Never D Less, Florence Italy
Like Maria Chiara herself, her scarves and shawls run the gamut from quiet sophistication to sensual extravagance. The highest quality natural fibres - namely silk, cashmere, linen, ramie, and cotton - are woven in the family’s textile mill and then coloured with natural dyes giving Chiara the control and freedom to create her own unique weaves, textures, and colours.
Majestic Filatures, Paris France
Majestic’s deluxe T-shirts are handcrafted in Paris and manufactured exclusively in Europe. The atelier’s approach is to treat this basic item of clothing with respect, using only “noble” and natural fibres like silk, cotton, rayon, and cashmere. The end product is so original, soft and supremely comfortable, it becomes a luxurious staple even for the most discerning.
Cut Loose, San Francisco California
Without pretension, this company creates casual clothing that skims the body, simultaneously flattering the figure and allowing room to move. Every collection is garment-dyed in custom colours while keeping its environmental footprint as light as possible. The dyes are non-toxic, and waste water is neutralized so the salt doesn’t corrode the city’s pipes.

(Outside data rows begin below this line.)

/-- ENQ behind the tail: the entry points to the head, and the tail to the entry. -/
theorem enq_next (hentry : ShpEntry 1 c node e j off u) (hc : c < 8) (he20 : e < 2 ^ 20) (hq : Queue node c tail n u)
    (he : EntryFree e node off u) (hnode : num (entryAt e u + 10) 2 u = node) (hfree : n ≠ u.get (F.SHP_QMAX c)) (hn : n ≠ 0)
    (htail : EntryFree tail node off u) (hne : tail ≠ e) :
    ShpEnds 1 (n + 1) 0 0 c j off u (shpServe 1 u) ∧ Queue node c e ((n + 1) % 4096) (shpServe 1 u) ∧
      num (entryAt e u) 4 (shpServe 1 u) = ownLink e c (nextOfEntry tail u) u ∧
      num (entryAt tail u) 4 (shpServe 1 u) = relink tail e u ∧
      ∀ at_ : Nat → Prop,
        (∀ x, ¬at_ x → Apart (queueAt node c u) 4 x 1 ∧ Apart (entryAt tail u) 4 x 1 ∧ Apart (entryAt e u) 4 x 1) →
        ShpOnly [] j off at_ u (shpServe 1 u) := by
  obtain ⟨hstorage, hoff⟩ := node_of_entry hentry
  have hrun := shpRun_entry hentry
  rw [if_neg (by decide), if_pos rfl, Nat.mod_eq_of_lt hc, shpEnq_next hq he hnode hfree.symm hn htail hne he20] at hrun
  have hnx : nextOfEntry tail u < 2 ^ 20 := Nat.mod_lt _ (by decide)
  have hapart := entries_apart (u := u) hne
  have hlink := (Ran.refl (offs := []) (u := u) (by simp)).writeEntry (v := ownLink e c (nextOfEntry tail u) u) he (by simp)
  have hback := hlink.writeEntry (v := relink tail e u) htail (by simp; omega)
  have hran := hback.writeQueue (q := e + (n + 1) * 2 ^ 20) hstorage hc
    (by simpa using ⟨entryAt_apart_ledger htail, entryAt_apart_ledger he⟩)
  have hended := shpServe_ended hentry (Nat.mod_eq_of_lt hc) hrun hran (show shDone ≠ shBadop by decide)
  have hpair : [(queueAt node c u, leBytes 4 (e + (n + 1) * 2 ^ 20)), (entryAt tail u, leBytes 4 (relink tail e u)),
      (entryAt e u, leBytes 4 (ownLink e c (nextOfEntry tail u) u))].Pairwise
      fun p q => Apart p.1 p.2.length q.1 q.2.length := by
    have := queueAt_apart hc he
    have := queueAt_apart hc htail
    simp
    omega
  refine ⟨hended.ends, queue_written hended hran hc hoff hpair List.mem_cons_self he20, ?_, ?_, fun at_ hat => hended.only at_ ?_⟩
  · exact (hended.num_written hran hpair (entryAt_apart_result he) (by simp)).trans (Nat.mod_eq_of_lt (ownLink_lt hc hnx))
  · exact (hended.num_written hran hpair (entryAt_apart_result htail) (by simp)).trans (Nat.mod_eq_of_lt (relink_lt he20))
  · simpa using hat

/-- ENQ below QMAX, whether the queue holds frames or not. -/
theorem enq_appends (hentry : ShpEntry 1 c node e j off u) (hc : c < 8) (he20 : e < 2 ^ 20) (hq : Queue node c tail n u)
    (he : EntryFree e node off u) (hnode : num (entryAt e u + 10) 2 u = node) (hfree : n ≠ u.get (F.SHP_QMAX c))
    (htail : n ≠ 0 → EntryFree tail node off u ∧ tail ≠ e) :
    ShpEnds 1 (n + 1) 0 0 c j off u (shpServe 1 u) ∧ Queue node c e ((n + 1) % 4096) (shpServe 1 u) ∧
      num (entryAt e u) 4 (shpServe 1 u) = ownLink e c (if n = 0 then e else nextOfEntry tail u) u ∧
      (n ≠ 0 → num (entryAt tail u) 4 (shpServe 1 u) = relink tail e u) ∧
      ShpOnly [] j off (fun a => ¬Apart (queueAt node c u) 4 a 1 ∨ ¬Apart (entryAt e u) 4 a 1 ∨
        (n ≠ 0 ∧ ¬Apart (entryAt tail u) 4 a 1)) u (shpServe 1 u) := by
  by_cases hn : n = 0
  · obtain ⟨hends, hqueue, hlink, honly⟩ := enq_first hentry hc he20 hq he hnode hfree hn
    rw [if_pos hn]
    exact ⟨hends, hqueue, hlink, fun h => absurd hn h, honly _ fun x hx => by omega⟩
  · obtain ⟨htail, hne⟩ := htail hn
    obtain ⟨hends, hqueue, hlink, hback, honly⟩ := enq_next hentry hc he20 hq he hnode hfree hn htail hne
    rw [if_neg hn]
    exact ⟨hends, hqueue, hlink, fun _ => hback, honly _ fun x hx => by omega⟩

Beyond Threads, Seattle Washington
Inspired by the love for her native country, Cristina Dioguardi works with cottage industries and small to medium-sized factories in Peru to produce exclusive products of the finest alpaca, pima cotton, merino wool, and other natural fibres, The company has been practising the principles of Fair Trade and “eco-friendly” long before they became widely adopted.
Le Béret Français, Bayonne France
There is something “je ne sais quoi” about the French beret worn by artists of the Left Bank from the mid-1800s to early 1900s, and turned into a fashion accessory by Coco Chanel in the 1930s. This atelier's care, consideration of environmental issues, use of techniques passed on from generation to generation has earned it the distinction of being called “a living heritage company". Every beret is designed and produced in France, using French wool.
Épice, Paris France and Copenhagen Denmark
Who knew that when Bess Nielsen and Jan Machenhauer met at the Design School of Copenhagen, they would come together so many years later to create scarves that are works of art. Both are perfectionists as is obvious in the selection of natural, high quality materials, the colour palette - closely related to the distinctive colour washes of Scandinavia, and the printing and weaving by hand in Indian workshops.